NAB boss Andrew Thorburn’s package plummeted from $9.72 million in 2016, to $3.11 million in 2018, while Westpac’s Brian Hartzer had a 9.4 per cent pay cut from $5.45 million in 2017 to $4.94 million in 2018.

But APRA argues it needs to go further with an overhaul of the make-up of those packages.

Associate professor of finance at the Melbourne Business School, Keke Song, told The New Daily it was clearly the right time “to do something real with the banks”.

APRA could consider a 50:50 “remuneration matrix”, he said, divided into financial and non-financial benchmarks that could include measures such as customer satisfaction or social responsibility.

Too much emphasis on financial performance alone can make bosses “more focused on short-term benefits or take excessive risks” to achieve higher profits.

Professor Song said while the move seemed extraordinary, banks were vastly different to most businesses.

“They are more important than many other businesses, with a much bigger range of stakeholders,” he said.

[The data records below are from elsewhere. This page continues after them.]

/-- The numeric field of a split: the n of COUNT (log 17). -/
def Split.ranged : Split → List Ranged
  | .count n => [⟨n, 24, 2, 1, 4095⟩]
  | .mark => []
  | .ticket => []

theorem loadSplit_eq_none (bs : List Byte) : loadSplit bs = none ↔ 2 < field bs 23 1 := by
  unfold loadSplit
  match field bs 23 1 with
  | 0 | 1 | 2 => simp
  | n + 3 => simp

/-- The split by its code, with its n brought into range. -/
theorem loadSplit_spec {bs : List Byte} {split : Split} {clamped : Bool} (h : loadSplit bs = some (split, clamped)) :
    ((split = .mark ↔ field bs 23 1 = 0) ∧ ((∃ n, split = .count n) ↔ field bs 23 1 = 1)
      ∧ (split = .ticket ↔ field bs 23 1 = 2))
    ∧ Clamps bs split.ranged ∧ (clamped = true ↔ OutOfRange bs split.ranged) := by
  have counts := ne_clamp (v := field bs 24 2) (low := 1) (high := 4095) (by decide)
  unfold loadSplit at h
  split at h
  all_goals cases h
  all_goals simp_all [Split.ranged, Clamps, OutOfRange, clamp]

theorem loadBlank_eq_none (bs : List Byte) : loadBlank bs = none ↔ 1 < field bs 26 1 := by
  unfold loadBlank
  match field bs 26 1 with
  | 0 | 1 => simp
  | n + 2 => simp

theorem loadBlank_eq_some {bs : List Byte} {drop : Bool} (h : loadBlank bs = some drop) :
    drop.toNat = field bs 26 1 := by
  unfold loadBlank at h
  split at h
  all_goals cases h
  all_goals simp [*]

/-- The numeric fields of a PROFILE record but those of its zones and its split. -/
def ProfileRec.numbers (r : ProfileRec) : List Ranged :=
  [⟨r.lenMin, 0, 2, 50, 1000⟩, ⟨r.lenMax, 2, 2, 50, 1000⟩, ⟨r.tThick, 4, 1, 1, 254⟩, ⟨r.hyst, 5, 1, 0, 63⟩,
    ⟨r.minRun, 6, 1, 1, 255⟩, ⟨r.markmap.val, 21, 1, 0, 3⟩, ⟨r.defaultClass.val, 22, 1, 0, 31⟩]

theorem ProfileRec.ranged_eq (r : ProfileRec) : r.ranged = r.numbers ++ r.rangedZones ++ r.split.ranged := by
  unfold ProfileRec.ranged
  cases r.split <;> rfl

/-- The numeric fields of the `i`-th mask zone. -/
def Zone.ranged (z : Zone) (i : Nat) : List Ranged :=
  [⟨z.start, 8 + 4 * i, 2, 0, 999⟩, ⟨z.stop, 10 + 4 * i, 2, 1, 1000⟩]

theorem loadZone_clamps (bs : List Byte) (i : Nat) : Clamps bs ((loadZone bs i).1.ranged i) := by
  simp [Clamps, Zone.ranged, loadZone, clamp]

theorem loadZone_clamped (bs : List Byte) (i : Nat) :
    (loadZone bs i).2 = true ↔ OutOfRange bs ((loadZone bs i).1.ranged i) :=
  anyChanged_ranged (loadZone_clamps bs i) (by simp [Zone.ranged])

/-- The fields of the zones read are those of each zone at its place. -/
theorem ProfileRec.rangedZones_eq {bs : List Byte} {n : Nat} {r : ProfileRec}
    (zones : r.zones = ((List.range n).map (loadZone bs)).map (·.1)) :
    r.rangedZones = (List.range n).flatMap fun i => (loadZone bs i).1.ranged i := by
  have places : r.zones.zipIdx = (List.range n).map fun i => ((loadZone bs i).1, i) :=
    List.ext_getElem (by simp [zones]) (by simp [zones])
  rw [ProfileRec.rangedZones, places, List.flatMap_map]
  rfl

/-- A record that is accepted: its coded fields, and its numbers brought into range. -/
theorem ProfileRec.load_spec {bs : List Byte} {r : ProfileRec} {clamped : Bool}
    (h : ProfileRec.load bs = some (r, clamped)) :
    ∃ zones counted, loadZones bs = some zones ∧ r.zones = zones.map (·.1)
      ∧ (actionOfCode (field bs 16 1) = some r.polDouble ∧ actionOfCode (field bs 17 1) = some r.polLong
        ∧ actionOfCode (field bs 18 1) = some r.polShort ∧ actionOfCode (field bs 19 1) = some r.polUnverified
        ∧ actionOfCode (field bs 20 1) = some r.polTruncated)
      ∧ loadSplit bs = some (r.split, counted) ∧ loadBlank bs = some r.blankDrop ∧ Clamps bs r.numbers
      ∧ clamped = (anyChanged (r.numbers.map (Ranged.pair bs)) || zones.any (·.2) || counted) := by
  simp only [ProfileRec.load, Option.bind_eq_bind, Option.bind_eq_some_iff, Option.pure_def, Option.some.injEq,
    Prod.mk.injEq] at h
  obtain ⟨zones, hz, a, ha, b, hb, c, hc, d, hd, e, he, split, hs, blank, hk, rfl, rfl⟩ := h
  refine ⟨zones, split.2, hz, rfl, ⟨ha, hb, hc, hd, he⟩, hs, hk, ?_, rfl⟩
  simp [Clamps, ProfileRec.numbers, clamp, clampIndex]

/-- The zones of an accepted record are as many as its zone count, and each is brought into range. -/
theorem ProfileRec.load_zones {bs : List Byte} {r : ProfileRec} {zones : List (Zone × Bool)}
    (h : loadZones bs = some zones) (written : r.zones = zones.map (·.1)) :
    r.zones.length = field bs 7 1 ∧ field bs 7 1 ≤ 2 ∧ Clamps bs r.rangedZones
      ∧ (zones.any (·.2) = true ↔ OutOfRange bs r.rangedZones) := by
  rw [loadZones_eq] at h
  split_ifs at h with few
  cases h
  refine ⟨by simp [written], few, ?_, ?_⟩ <;> rw [rangedZones_eq written]
  · intro f hf
    obtain ⟨i, _, hi⟩ := List.mem_flatMap.1 hf
    exact loadZone_clamps bs i f hi
  · simp only [List.any_map, List.any_eq_true, Function.comp_apply, loadZone_clamped, OutOfRange, List.mem_flatMap]
    exact ⟨fun ⟨i, hi, f, hf, out⟩ => ⟨f, ⟨i, hi, hf⟩, out⟩, fun ⟨f, ⟨i, hi, hf⟩, out⟩ => ⟨i, hi, f, hf, out⟩⟩

/-- An accepted record is written with its numeric fields brought into range. -/
theorem ProfileRec.load_clamps {bs : List Byte} {r : ProfileRec} {clamped : Bool}
    (h : ProfileRec.load bs = some (r, clamped)) :
    Clamps bs r.ranged ∧ (clamped = true ↔ OutOfRange bs r.ranged) := by
  obtain ⟨zones, counted, read, written, _, split, _, numbers, rfl⟩ := load_spec h
  obtain ⟨_, _, zonesWritten, zonesChanged⟩ := load_zones read written
  obtain ⟨_, splitWritten, splitChanged⟩ := loadSplit_spec split
  rw [ranged_eq, OutOfRange_append, OutOfRange_append]
  refine ⟨(numbers.append zonesWritten).append splitWritten, ?_⟩
  rw [Bool.or_eq_true, Bool.or_eq_true, anyChanged_ranged numbers (by simp [ProfileRec.numbers]), zonesChanged,
    splitChanged]

theorem ProfileRec.load_inRange {bs : List Byte} {r : ProfileRec} {clamped : Bool}
    (h : ProfileRec.load bs = some (r, clamped)) : r.InRange := by
  obtain ⟨zones, counted, read, written, _, split, _, numbers, rfl⟩ := load_spec h
  obtain ⟨count, few, _, _⟩ := load_zones read written
  obtain ⟨_, splitWritten, _⟩ := loadSplit_spec split
  simp only [Clamps, ProfileRec.numbers, List.forall_mem_cons] at numbers
  obtain ⟨lenMin, lenMax, tThick, hyst, minRun, _⟩ := numbers
  refine ⟨by omega, by omega, by omega, by omega, by omega, by omega, fun z hz => ?_, ?_⟩
  · rw [loadZones_eq, if_pos few] at read
    cases read
    rw [written, List.map_map] at hz
    obtain ⟨i, _, rfl⟩ := List.mem_map.1 hz
    simp only [Zone.InRange, Function.comp_apply, loadZone, clamp]
    omega
  · cases s : r.split with
    | count n =>
      have n_written := splitWritten ⟨n, 24, 2, 1, 4095⟩ (by simp [s, Split.ranged])
      simp only [Split.InRange] at n_written ⊢
      omega
    | mark => trivial
    | ticket => trivial

/-- A record is refused exactly when a coded field of it names no code (R174). -/
theorem ProfileRec.load_eq_none (bs : List Byte) : ProfileRec.load bs = none ↔ badProfileCodes bs := by
  have codes : badProfileCodes bs ↔ loadZones bs = none ∨ actionOfCode (field bs 16 1) = none
      ∨ actionOfCode (field bs 17 1) = none ∨ actionOfCode (field bs 18 1) = none
      ∨ actionOfCode (field bs 19 1) = none ∨ actionOfCode (field bs 20 1) = none ∨ loadSplit bs = none
      ∨ loadBlank bs = none := by
    simp [badProfileCodes, loadZones_eq, actionOfCode_eq_none, loadSplit_eq_none, loadBlank_eq_none, or_assoc]
  rw [codes]
  constructor
  · intro none
    by_contra all
    simp only [not_or, ← ne_eq, Option.ne_none_iff_exists'] at all
    obtain ⟨⟨_, hz⟩, ⟨_, ha⟩, ⟨_, hb⟩, ⟨_, hc⟩, ⟨_, hd⟩, ⟨_, he⟩, ⟨_, hs⟩, ⟨_, hk⟩⟩ := all
    simp [ProfileRec.load, hz, ha, hb, hc, hd, he, hs, hk] at none
  · intro bad
    by_contra accepted
    obtain ⟨⟨r, clamped⟩, h⟩ := Option.ne_none_iff_exists'.1 accepted
    obtain ⟨zones, counted, hz, _, ⟨ha, hb, hc, hd, he⟩, hs, hk, _⟩ := load_spec h
    simp [hz, ha, hb, hc, hd, he, hs, hk] at bad

/-! ### MARKMAP -/

theorem loadMark_eq_none (bs : List Byte) (i : Nat) : loadMark bs i = none ↔ 6 < field bs (2 * i) 1 := by
  unfold loadMark
  dsimp only
  match field bs (2 * i) 1 with
  | 0 | 1 | 2 | 3 | 4 | 5 | 6 => simp
  | n + 7 => simp

/-- The action by its code, with its class brought into range. -/
theorem loadMark_spec {bs : List Byte} {i : Nat} {a : MarkAction} {clamped : Bool}
    (h : loadMark bs i = some (a, clamped)) :
    ((a = .ignore ↔ field bs (2 * i) 1 = 0) ∧ (a = .sepKeep ↔ field bs (2 * i) 1 = 1)
      ∧ (a = .sepDrop ↔ field bs (2 * i) 1 = 2) ∧ (a = .ticketKeep ↔ field bs (2 * i) 1 = 3)
      ∧ (a = .ticketDrop ↔ field bs (2 * i) 1 = 4) ∧ ((∃ c, a = .classKeep c) ↔ field bs (2 * i) 1 = 5)
      ∧ ((∃ c, a = .classDrop c) ↔ field bs (2 * i) 1 = 6))
    ∧ Clamps bs (a.ranged i) ∧ (clamped = true ↔ OutOfRange bs (a.ranged i)) := by
  unfold loadMark at h
  dsimp only at h
  split at h
  all_goals cases h
  all_goals simp_all [MarkAction.ranged, Clamps, OutOfRange, clampIndex]

/-- Options are collected exactly when each of them is there. -/
theorem mapM_eq_some {α β : Type} (f : α → Option β) (xs : List α) (ys : List β) :
    xs.mapM f = some ys ↔ xs.map f = ys.map some := by
  induction xs generalizing ys with
  | nil => cases ys <;> simp
  | cons x xs ih => cases ys <;> simp [List.mapM_cons, Option.bind_eq_some_iff, ih]

theorem mapM_eq_none {α β : Type} (f : α → Option β) (xs : List α) : xs.mapM f = none ↔ ∃ x ∈ xs, f x = none := by
  induction xs with
  | nil => simp
  | cons x xs ih =>
    cases h : f x with
    | none => simp [List.mapM_cons, h]
    | some y =>
      have collected : (x :: xs).mapM f = (xs.mapM f).map (y :: ·) := by
        simp only [List.mapM_cons, h]
        cases xs.mapM f <;> rfl
      rw [collected, Option.map_eq_none_iff, ih]
      simp [h]

/-- A map is refused exactly when an action of it names no code (R174). -/
theorem loadMarkMap_eq_none (bs : List Byte) : loadMarkMap bs = none ↔ badMarkCodes bs := by
  have none : loadMarkMap bs = none ↔ (List.range 15).mapM (loadMark bs) = none := by
    unfold loadMarkMap
    cases (List.range 15).mapM (loadMark bs) <;> simp
  simp [none, mapM_eq_none, loadMark_eq_none, badMarkCodes]

/-- An accepted map holds its fifteen entries as they are read. -/
theorem loadMarkMap_spec {bs : List Byte} {m : Vector MarkAction 15} {clamped : Bool}
    (h : loadMarkMap bs = some (m, clamped)) : ∃ changed : Fin 15 → Bool,
      (∀ k, loadMark bs k.val = some (m[k], changed k)) ∧ (clamped = true ↔ ∃ k, changed k = true) := by
  simp only [loadMarkMap, Option.bind_eq_bind, Option.bind_eq_some_iff, mapM_eq_some, Option.pure_def,
    Option.some.injEq, Prod.mk.injEq] at h
  obtain ⟨entries, read, rfl, rfl⟩ := h
  have count : entries.length = 15 := by simpa using (congrArg List.length read).symm
  refine ⟨fun k => entries[k].2, fun k => ?_, ?_⟩
  · have entry := congrArg (·[k.val]?) read
    simpa [count] using entry
  · simp only [List.any_eq_true, List.mem_iff_getElem]
    constructor
    · rintro ⟨_, ⟨k, hk, rfl⟩, changed⟩
      exact ⟨⟨k, by omega⟩, changed⟩
    · rintro ⟨k, changed⟩
      exact ⟨_, ⟨k.val, by omega, rfl⟩, changed⟩

/-! ### Whole banks -/

/-- A value written into a vector keeps what holds of all its values, when it holds of the value. -/
theorem forall_vector_set {α : Type} {n i : Nat} {P : α → Prop} {v : Vector α n} (h : ∀ j : Fin n, P v[j]) (hi : i < n)
    {x : α} (hx : P x) (j : Fin n) : P (v.set i x)[j] := by
  rw [Fin.getElem_fin, Vector.getElem_set]
  split
  · exact hx
  · exact h j

theorem Tables.zeroed_inRange : Tables.zeroed.InRange := by
  simp [Tables.InRange, Tables.zeroed, LaneRec.InRange, LaneRec.zeroed, GroupRec.InRange, GroupRec.zeroed,
    ProfileRec.InRange, ProfileRec.zeroed, Split.InRange, ClassRec.InRange, ClassRec.zeroed, ChannelRec.InRange,
    ChannelRec.zeroed]

section
variable {t u : Tables} {i : Nat} {bs : List Byte} {clamped : Bool}

/-! A load writes one record of one table. -/

theorem Tables.load_lane (h : t.load .lane i bs = some (u, clamped)) :
    ∃ hi : i < 6, u = { t with lane := t.lane.set i (LaneRec.load bs).1 } ∧ clamped = (LaneRec.load bs).2 := by
  rw [Tables.load] at h
  split_ifs at h with hi
  cases h
  exact ⟨hi, rfl, rfl⟩

theorem Tables.load_group (h : t.load .group i bs = some (u, clamped)) :
    ∃ hi : i < 3, u = { t with group := t.group.set i (GroupRec.load bs).1 } ∧ clamped = (GroupRec.load bs).2 := by
  rw [Tables.load] at h
  split_ifs at h with hi
  cases h
  exact ⟨hi, rfl, rfl⟩

theorem Tables.load_profile (h : t.load .profile i bs = some (u, clamped)) :
    ∃ (hi : i < 16) (r : ProfileRec), ProfileRec.load bs = some (r, clamped)
      ∧ u = { t with profile := t.profile.set i r } := by
  rw [Tables.load] at h
  split_ifs at h with hi
  obtain ⟨⟨r, _⟩, accepted, written⟩ := Option.map_eq_some_iff.1 h
  cases written
  exact ⟨hi, r, accepted, rfl⟩

theorem Tables.load_markmap (h : t.load .markmap i bs = some (u, clamped)) :
    ∃ (hi : i < 4) (m : Vector MarkAction 15), loadMarkMap bs = some (m, clamped)
      ∧ u = { t with markmap := t.markmap.set i m } := by
  rw [Tables.load] at h
  split_ifs at h with hi
  obtain ⟨⟨m, _⟩, accepted, written⟩ := Option.map_eq_some_iff.1 h
  cases written
  exact ⟨hi, m, accepted, rfl⟩

theorem Tables.load_cls (h : t.load .cls i bs = some (u, clamped)) :
    ∃ hi : i < 32, u = { t with cls := t.cls.set i (ClassRec.load bs).1 } ∧ clamped = (ClassRec.load bs).2 := by
  rw [Tables.load] at h
  split_ifs at h with hi
  cases h
  exact ⟨hi, rfl, rfl⟩

theorem Tables.load_channel (h : t.load .channel i bs = some (u, clamped)) :
    ∃ hi : i < 16, u = { t with channel := t.channel.set i (ChannelRec.load bs).1 }
      ∧ clamped = (ChannelRec.load bs).2 := by
  rw [Tables.load] at h
  split_ifs at h with hi
  cases h
  exact ⟨hi, rfl, rfl⟩

/-- A bank in range is in range after a load (R174). -/
theorem Tables.load_inRange {id : TableId} (h : t.InRange) (loaded : t.load id i bs = some (u, clamped)) :
    u.InRange := by
  obtain ⟨lane, group, profile, cls, channel⟩ := h
  cases id with
  | lane =>
    obtain ⟨hi, rfl, _⟩ := load_lane loaded
    exact ⟨forall_vector_set lane hi (LaneRec.load_inRange bs), group, profile, cls, channel⟩
  | group =>
    obtain ⟨hi, rfl, _⟩ := load_group loaded
    exact ⟨lane, forall_vector_set group hi (GroupRec.load_inRange bs), profile, cls, channel⟩
  | profile =>
    obtain ⟨hi, r, accepted, rfl⟩ := load_profile loaded
    exact ⟨lane, group, forall_vector_set profile hi (ProfileRec.load_inRange accepted), cls, channel⟩
  | markmap =>
    obtain ⟨_, _, _, rfl⟩ := load_markmap loaded
    exact ⟨lane, group, profile, cls, channel⟩
  | cls =>
    obtain ⟨hi, rfl, _⟩ := load_cls loaded
    exact ⟨lane, group, profile, forall_vector_set cls hi (ClassRec.load_inRange bs), channel⟩
  | channel =>
    obtain ⟨hi, rfl, _⟩ := load_channel loaded
    exact ⟨lane, group, profile, cls, forall_vector_set channel hi (ChannelRec.load_inRange bs)⟩

end

/-- Settles O5: a zeroed bank is a finite value. LANE and GROUP have no fault, and the profiles look up class 0, which
is disabled until it is written. -/
theorem zeroedBankValues : Obligations.ZeroedBankValues := by
  unfold Obligations.ZeroedBankValues
  refine ⟨?lane, ?group, ?profile, ?markmap, ?cls, ?channel, ?fault, ?repaired⟩
  case lane => decide
  case group => decide
  case profile => decide
  case markmap => decide
  case cls => decide
  case channel => decide
  case fault => decide
  case repaired => decide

“On top of shareholders – like conventional businesses – banks’ stakeholders also include their depositors and households, for example.

“So the traditional financial matrix [for remuneration] may not work here … if a major bank fails, for example, the impact can be huge with a lot of people suffering in the economy. And if something goes wrong with banks, it can be taxpayers having to bail them out,” Professor Song said.

bank bosses' pay restructure

Not ‘bad apples’, but more to do with processes and governance, Shayne Elliott said. Photo: AAP

ANZ defends board pay packets

Executives weren’t the only group to have their remuneration arrangements challenged on Wednesday, with the House of Representatives economics committee also questioning the fees paid to bank board members.

Mr Elliott was challenged on $3 million in fees paid to ANZ’s non-executive directors in 2018, but defended it, noting that those board members had voluntarily cut their pay by a fifth.

“The workload is quite significant for those non-executive directors. Iit’s not just turning up to meetings. The reality is today that bank non-executive directors are somewhere in the middle of the pack when it comes to large corporates in Australia, if not lower down,” he said.

Mr Elliott also questioned banking royal commissioner Kenneth Hayne’s assertion that greed was the root cause of the sector’s problems.

That assertion, he said, places the blame on “bad apples” when the real drivers of the banks’ behaviour were “our processes and governance structure” instead.